The first four tracks are linked together and form a long suite. The short opener "Tidal Breath" sets the atmosphere and starts by the sound of the ocean and the gentle breaking of the waves with a calm sea, then an ethereal melody soars like a mermaid chant and leads to "Marine Extravaganza", an excellent, powerful instrumental track that could recall Emerson, Lake & Palmer and contains a quote from King Crimson's "Red". Then "Runaway" tells in music and words of a disquieting dream, a desperate effort to escape from the chase of mysterious men in black, dark shadows of your past haunting you and alrming your senses. The short, nightmarish "Marine Coda" closes the suite with David Jackson's sax in the forefront.

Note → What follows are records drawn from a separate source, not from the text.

/-- Values of a record that no rule gives: three versions and SEQ. -/
def freeRec (s : State) : State × List Nat × Nat :=
  let (a, s) := s.draw
  let (b, s) := s.draw
  let (c, s) := s.draw
  let (d, s) := s.draw
  (s, [(Config.freeWord a).toNat, (Config.freeWord b).toNat, (Config.freeWord c).toNat], (Config.freeWord d).toNat)

/-! ## Boot (R523, R524) -/

/-- R521: the floor of a kind rises to an SVN, as far as OTP takes it. -/
def raiseFloor (kind svn : Nat) (vbatOk : Bool) (s : State) : State :=
  (List.range (min 64 svn)).foldl (fun s i =>
    let a := 0x08800000 + counterAt kind + 4 * i
    if (otpTest a vbatOk s).isNone then s.wn a 4 1 else s) s

/-- R519: the Zephyr table of a slot goes into its registers. -/
def zephTable (k : Bool) (s : State) : State :=
  if !(s.present k 3) then s
  else
    let a := areaAddr k 3 + 256
    let w (i : Nat) : Word := BitVec.ofNat 32 (s.imgN a (4 * i) 4)
    let s := s.plainWrite Reg.ZEPH_CTRL (w 0)
    let s := (List.range 8).foldl (fun s i => s.plainWrite (Reg.ZEPH_ADDR i) (w (i + 1))) s
    s.plainWrite Reg.ZEPH_HAND (w 9)

/-- R524: the core's registers at the jump into a slot. -/
def jumpInto (k : Bool) (s : State) : State :=
  let base := nvmBlockAddr k 0
  let weft := if s.present k 2 then areaAddr k 2 else 0
  let g := ((Vector.replicate 32 (0 : Word)).set 1 (BitVec.ofNat 32 base)).set 2 (BitVec.ofNat 32 weft)
  let g := g.set 3 (s.reg Reg.ID_BOOTSTAT)
  let s := rxParamDefaults s
  { s with core := { swLines := s.core.swLines, cpu := { g := g, pc := BitVec.ofNat 32 (base + s.imgN base 0x10 4) } } }

/-- R530: recovery mode begins. -/
def enterRecovery (r : BootRec) (s : State) : State :=
  let (s, v, q) := freeRec s
  let s := bootReport 1 { r with outcome := 0x04, slot := 0xFF, versions := v, seq := q } s
  let s := (s.put SYSC_CLKGATE.SPIS 1).put SPIS_CTRL.EN 1
  let s := pdctlBit .ring true s
  let s := if s.ringOn then ringCfgWrite ((s.reg Reg.RING_CFG &&& 0xFFFFFFF0#32) ||| 0x80000000#32) s else s
  { s with boot := { s.boot with recovery := true, owner := none } }

/-- A slot is rejected: REJECT is programmed with the status. -/
def rejectSlot (k : Bool) (st : Nat) (s : State) : State :=
  ((romProgram (stateUnit k 5) (markBytes st) s).1).put ID_BOOTSTAT.FELLBACK 1

/-- A slot passes: its trial mark and timer, or the floors, then the jump. -/
def startSlot (k : Bool) (vbatOk : Bool) (r : BootRec) (s : State) : State :=
  let trial := s.slotTrial k
  let s := if trial then
      let s := (romProgram (stateUnit k (s.slotMarks k + 1)) (markBytes 1) s).1
      if s.on ID_TRIAL.RUN then s
      else { (s.put ID_TRIAL.RUN 1).put ID_TRIAL.REMAIN 120 with boot := { s.boot with trialAt := s.now } }
    else
      imageKinds.foldl (fun s x => if s.present k x then raiseFloor x (s.imgN (areaAddr k x) 7 1) vbatOk s else s) s
  let s := zephTable k s
  let marks := s.slotMarks k
  let s := (((s.put ID_BOOTSTAT.TRIALEXP 0).putB ID_BOOTSTAT.SLOT k).putB ID_BOOTSTAT.TRIAL trial).put ID_BOOTSTAT.MARKS marks
  let s := bootReport 0 { r with
    outcome := if s.on ID_BOOTSTAT.FELLBACK then 0x03 else if trial then 0x02 else 0x01
    slot := b2n k, marks := marks, versions := imageKinds.map (s.slotVersion k), seq := s.slotSeq k } s
  jumpInto k s

/-- R523: the candidates in order. `nv` gives the NVM status that the verification of a slot met, 0 for OK. -/
def bootTry (nv : Bool → Nat) (vbatOk : Bool) : List Bool → BootRec → State → State
  | [], r, s => enterRecovery r s
  | k :: ks, r, s =>
    if s.slotTrial k && ((s.on ID_BOOTSTAT.TRIALEXP && s.on ID_BOOTSTAT.SLOT == k) || s.slotMarks k == 3) then
      let (d, s) := s.draw
      let st := (Config.freeWord d).toNat % 256
      bootTry nv vbatOk ks { r with rejected := b2n k, status := st } (rejectSlot k st s)
    else if nv k ≠ 0 then bootTry nv vbatOk ks { r with status := rmNvm, nvm := nv k } s
    else
      let st := slotCheck k s
      if st ≠ rmOk then bootTry nv vbatOk ks { r with rejected := b2n k, status := st } (rejectSlot k st s)
      else startSlot k vbatOk r s

/-- BOOT_SELECT: the ROM acts on a reset once the NVM is ready. -/
def bootSelect (nv : Bool → Nat) (vbatOk : Bool) (s : State) : State :=
  if !s.boot.due || !s.coreRuns || !(s.on NVM_STAT.READY) then s
  else
    let s := { s with boot := { s.boot with due := false } }
    let r : BootRec := { outcome := 0, versions := [], seq := 0 }
    if !(s.on GPIO_STRAP.RUN) then enterRecovery r s
    else
      let order := if s.slotComplete false && s.slotComplete true && s.newer then [true, false] else [false, true]
      bootTry nv vbatOk (order.filter (fun k => s.slotComplete k && !(s.stMarked k 5))) r s

/-- `nvA`, `nvB`: NVM status that the verification of slot A or B met; `vbatOk`: VBAT is at least 2.5 V. -/
def execBootSelect (nvA nvB : BitVec 8) (vbatOk : Bool) (s : State) : Out :=
  .next (bootSelect (fun k => if k then nvB.toNat else nvA.toNat) vbatOk s)

/-! ## Trial (R525, R526) -/

/-- ID_TRIAL.STOP. -/
def trialStop (s : State) : State := (s.setReg Reg.ID_TRIAL s.idTrial).put ID_TRIAL.RUN 0

/-- A write of ID_TRIAL. -/
def trialWrite (d : Word) (s : State) : State := if d.getLsbD 30 then trialStop s else s

/-- TRIAL_STOP: the write of ID_TRIAL.STOP. -/
def execTrialStop (s : State) : Out := .next (viaBus Reg.ID_TRIAL trialStop s)

/-- TRIAL_EXPIRY: the count reaches zero while RUN = 1. -/
def execTrialExpiry (s : State) : Out :=
  .next (if s.on ID_TRIAL.RUN && s.power.st != .off then
    resetBy SYSC_RSTCAUSE.SOFT (((s.put ID_TRIAL.RUN 0).put ID_TRIAL.REMAIN 0).put ID_BOOTSTAT.TRIALEXP 1)
  else s)

/-- A write of ID_UPD: PEND sets with any REQ other than 0 (R528). -/
def updWrite (d : Word) (s : State) : State :=
  let s := s.plainWrite Reg.ID_UPD d
  if d.toNat % 256 = 0 then s else s.put ID_UPD.PEND 1

def execIdUpdWrite (m : Master) (data : Word) (s : State) : Out := .next (viaMaster m Reg.ID_UPD (updWrite data) s)

/-! ## ROM services (R527) -/

/-- A service returns: g1 holds the status, g2 to g15 and the scratch area are open, the core goes on at g31. -/
def romReturn (g1 : Word) (s : State) : State :=
  let (d, s) := s.draw
  let s := s.wbytes 0x200FE000 ((List.range 4096).map (fun i => Config.freeByte d (0x200FE000 + i)))
  let g := (List.range 14).foldl (fun (g : Vector Word 32) i => g.setIfInBounds (i + 2) (Config.freeReg d (i + 2))) s.core.cpu.g
  { s with core := { s.core with cpu := { s.core.cpu with g := g.set 1 g1, pc := s.core.cpu.g[31] } } }

/-- A call of a service by firmware in machine mode. -/
def romCall (f : State → State × Nat) (s : State) : Out :=
  .next (if s.coreRuns && !s.boot.due && !s.boot.recovery && !(s.core.status.getLsbD 8) then
    let r := f s
    romReturn (BitVec.ofNat 32 r.2) r.1
  else s)

/-- VERIFY: the image whose header is at g1; in an area of a slot its KIND must match the area. -/
def romVerify (s : State) : State × Nat :=
  let a := s.core.cpu.g[1].toNat
  let kind := match imageKinds.find? (fun x => a == areaAddr false x || a == areaAddr true x) with
    | some x => x
    | none => s.imgN a 5 1
  (s, if imageKinds.contains kind then imageCheck a kind s else rmFormat)

def execRomVerify (s : State) : Out := romCall romVerify s

/-- BEGIN. -/
def romBegin (nv : Nat) (s : State) : State × Nat :=
  if s.slotTrial s.runSlot then (s, rmBadstate)
  else if nv ≠ 0 then (s, rmNvm)
  else
    let r := romErase 1 (stateUnit (!s.runSlot) 0) s
    (r.1, if r.2 = nvOk then rmOk else rmNvm)

def execRomBegin (nv : BitVec 8) (s : State) : Out := romCall (romBegin nv.toNat) s

/-- FINISH (R529). -/
def execRomFinish (nv : BitVec 8) (s : State) : Out :=
  romCall (fun s =>
    let r := finishSlot (!s.runSlot) ((s.slotSeq s.runSlot + 1) % 2 ^ 32) nv.toNat s
    (r.1, r.2.1)) s

/-- CONFIRM (R526). -/
def romConfirm (nv : Nat) (s : State) : State × Nat :=
  if !(s.slotTrial s.runSlot) then (s, rmBadstate)
  else if nv ≠ 0 then (s, rmNvm)
  else
    let r := romProgram (stateUnit s.runSlot 4) (markBytes 1) s
    if r.2 = nvOk then (trialStop r.1, rmOk) else (r.1, rmNvm)

def execRomConfirm (nv : BitVec 8) (s : State) : Out := romCall (romConfirm nv.toNat) s

/-- VERSION. -/
def execRomVersion (s : State) : Out := romCall (fun s => (s, Config.romVersion.toNat)) s

/-! ## Recovery (R530) -/

/-- RINFO's payload. -/
def State.rinfo (s : State) : List Byte :=
  leBytes 4 Config.romVersion.toNat ++ leBytes 2 ((s.reg Reg.ID_REV).toNat % 2 ^ 16) ++ leBytes 1 (b2n s.target)
    ++ leBytes 1 ((List.range 4).foldl (fun v k => v + (if s.keyUsable k then 2 ^ k else 0)) 0) ++ leBytes 8 s.factoryExt
    ++ leBytes 4 (s.slotSeq false) ++ leBytes 4 (s.slotSeq true) ++ imageKinds.flatMap (fun x => leBytes 1 (s.romFloor x)) ++ [0]

/-- The first RERASE or RWRITE makes its port the owner and erases the target's state block. -/
def recOwn (port : Bool) (s : State) : State × Nat :=
  match s.boot.owner with
  | some _ => (s, nvOk)
  | none => romErase 1 (stateUnit s.target 0) { s with boot := { s.boot with owner := some port } }

/-- A reply: ROM status and payload. -/
abbrev RecReply := State × Nat × List Byte

/-- The reply of an NVM command. -/
def recNvm (r : State × Nat) : RecReply := if r.2 = nvOk then (r.1, rmOk, []) else (r.1, rmNvm, leBytes 1 r.2)

/-- RERASE. -/
def recErase (port : Bool) (kind nv : Nat) (s : State) : RecReply :=
  if !(imageKinds.contains kind) then (s, rmRange, [])
  else
    let k := s.target
    let r := recOwn port s
    if nv ≠ 0 then recNvm (r.1, nv)
    else if r.2 ≠ nvOk then recNvm r
    else recNvm (romErase (areaBlocks kind).2 (areaAddr k kind) r.1)

/-- RWRITE. -/
def recWrite (port : Bool) (kind off : Nat) (d : List Byte) (nv : Nat) (s : State) : RecReply :=
  if !(imageKinds.contains kind) || off % 32 != 0 || d.length % 32 != 0 || d.isEmpty || decide (2016 < d.length)
      || decide (areaSize kind < off + d.length) then (s, rmRange, [])
  else
    let k := s.target
    let r := recOwn port s
    if nv ≠ 0 then recNvm (r.1, nv)
    else if r.2 ≠ nvOk then recNvm r
    else recNvm (romProgramAll (d.length / 32) (areaAddr k kind + off) d r.1)
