/-- CMPEQI (R120): Compare equal against immediate. -/
def execCmpeqi (ag : Agent) (stop : Bool) (rd rs1 : BitVec 5) (imm : BitVec 14) (s : State) : Out :=
  syllable ag stop { op := .cmpeqi, rd := rd, rs1 := rs1, imm := imm.setWidth 24 } s

/-- CMPNEI (R120): Compare not equal against immediate. -/
def execCmpnei (ag : Agent) (stop : Bool) (rd rs1 : BitVec 5) (imm : BitVec 14) (s : State) : Out :=
  syllable ag stop { op := .cmpnei, rd := rd, rs1 := rs1, imm := imm.setWidth 24 } s

/-- CMPLTI (R120): Signed less-than against immediate. -/
def execCmplti (ag : Agent) (stop : Bool) (rd rs1 : BitVec 5) (imm : BitVec 14) (s : State) : Out :=
  syllable ag stop { op := .cmplti, rd := rd, rs1 := rs1, imm := imm.setWidth 24 } s

/-- CMPLTUI (R120): Unsigned less-than against immediate. -/
def execCmpltui (ag : Agent) (stop : Bool) (rd rs1 : BitVec 5) (imm : BitVec 14) (s : State) : Out :=
  syllable ag stop { op := .cmpltui, rd := rd, rs1 := rs1, imm := imm.setWidth 24 } s

/-- CMPLEI (R120): Signed less-or-equal against immediate. -/
def execCmplei (ag : Agent) (stop : Bool) (rd rs1 : BitVec 5) (imm : BitVec 14) (s : State) : Out :=
  syllable ag stop { op := .cmplei, rd := rd, rs1 := rs1, imm := imm.setWidth 24 } s

/-- CMPLEUI (R120): Unsigned less-or-equal against immediate. -/
def execCmpleui (ag : Agent) (stop : Bool) (rd rs1 : BitVec 5) (imm : BitVec 14) (s : State) : Out :=
  syllable ag stop { op := .cmpleui, rd := rd, rs1 := rs1, imm := imm.setWidth 24 } s

/-- JR (R121): Jump to rs1. -/
def execJr (ag : Agent) (stop : Bool) (rd rs1 : BitVec 5) (imm : BitVec 14) (s : State) : Out :=
  syllable ag stop { op := .jr, rd := rd, rs1 := rs1, imm := imm.setWidth 24 } s

/-- CALLR (R121): Jump to rs1 and write the return address to g31. -/
def execCallr (ag : Agent) (stop : Bool) (rd rs1 : BitVec 5) (imm : BitVec 14) (s : State) : Out :=
  syllable ag stop { op := .callr, rd := rd, rs1 := rs1, imm := imm.setWidth 24 } s

/-- SYS (R131): Raise the SYS exception with EADDR = imm14[11:0]. -/
def execSys (ag : Agent) (stop : Bool) (rd rs1 : BitVec 5) (imm : BitVec 14) (s : State) : Out :=
  syllable ag stop { op := .sys, rd := rd, rs1 := rs1, imm := imm.setWidth 24 } s

/-- BRK (R131): Raise BRK, or stop a Weft job with fault BRK. -/
def execBrk (ag : Agent) (stop : Bool) (rd rs1 : BitVec 5) (imm : BitVec 14) (s : State) : Out :=
  syllable ag stop { op := .brk, rd := rd, rs1 := rs1, imm := imm.setWidth 24 } s

/-- LDB (R122): Load sign-extended byte. -/
def execLdb (ag : Agent) (stop : Bool) (rd rs1 : BitVec 5) (imm : BitVec 14) (s : State) : Out :=
  syllable ag stop { op := .ldb, rd := rd, rs1 := rs1, imm := imm.setWidth 24 } s

/-- LDBU (R122): Load zero-extended byte. -/
def execLdbu (ag : Agent) (stop : Bool) (rd rs1 : BitVec 5) (imm : BitVec 14) (s : State) : Out :=
  syllable ag stop { op := .ldbu, rd := rd, rs1 := rs1, imm := imm.setWidth 24 } s

/-- LDH (R122): Load sign-extended halfword. -/
def execLdh (ag : Agent) (stop : Bool) (rd rs1 : BitVec 5) (imm : BitVec 14) (s : State) : Out :=
  syllable ag stop { op := .ldh, rd := rd, rs1 := rs1, imm := imm.setWidth 24 } s

/-- LDHU (R122): Load zero-extended halfword. -/
def execLdhu (ag : Agent) (stop : Bool) (rd rs1 : BitVec 5) (imm : BitVec 14) (s : State) : Out :=
  syllable ag stop { op := .ldhu, rd := rd, rs1 := rs1, imm := imm.setWidth 24 } s

/-- LDW (R122): Load word. -/
def execLdw (ag : Agent) (stop : Bool) (rd rs1 : BitVec 5) (imm : BitVec 14) (s : State) : Out :=
  syllable ag stop { op := .ldw, rd := rd, rs1 := rs1, imm := imm.setWidth 24 } s

/-- LDP (R122): Load two consecutive words into rd and rd + 1. -/
def execLdp (ag : Agent) (stop : Bool) (rd rs1 : BitVec 5) (imm : BitVec 14) (s : State) : Out :=
  syllable ag stop { op := .ldp, rd := rd, rs1 := rs1, imm := imm.setWidth 24 } s

/-- LDW_PI (R120): Load word at rs1, then add the immediate to rs1. -/
def execLdwPi (ag : Agent) (stop : Bool) (rd rs1 : BitVec 5) (imm : BitVec 14) (s : State) : Out :=
  syllable ag stop { op := .ldwpi, rd := rd, rs1 := rs1, imm := imm.setWidth 24 } s

/-- STB (R122): Store byte. -/
def execStb (ag : Agent) (stop : Bool) (rd rs1 : BitVec 5) (imm : BitVec 14) (s : State) : Out :=
  syllable ag stop { op := .stb, rd := rd, rs1 := rs1, imm := imm.setWidth 24 } s

/-- STH (R122): Store halfword. -/
def execSth (ag : Agent) (stop : Bool) (rd rs1 : BitVec 5) (imm : BitVec 14) (s : State) : Out :=
  syllable ag stop { op := .sth, rd := rd, rs1 := rs1, imm := imm.setWidth 24 } s

/-- STW (R122): Store word. -/
def execStw (ag : Agent) (stop : Bool) (rd rs1 : BitVec 5) (imm : BitVec 14) (s : State) : Out :=
  syllable ag stop { op := .stw, rd := rd, rs1 := rs1, imm := imm.setWidth 24 } s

"The Schooner" opens the second side of the album and starts by a sumptuous passage of church-like organ, then the rhythm rises for an adventurous voyage through Poseidon's territory. The sea air is deceptive and you must not rely on your eyes to assess the distances... The title refers to a type of sailing vessel popular on both sides of the Atlantic in the late 1800s and early 1900s. The following "Ridge Fanfare" is another piece in debt with EL&P that seems to invite you to a joyful ride through the waves while the final track, "Time, Life Again", recalls Yes and evokes in music and words the imaginary course of a flying ship flowing forever in time upon the sea, towards the sun, through the fire, in search for an island of peace...

On the whole, a very good album for symphonic prog lovers!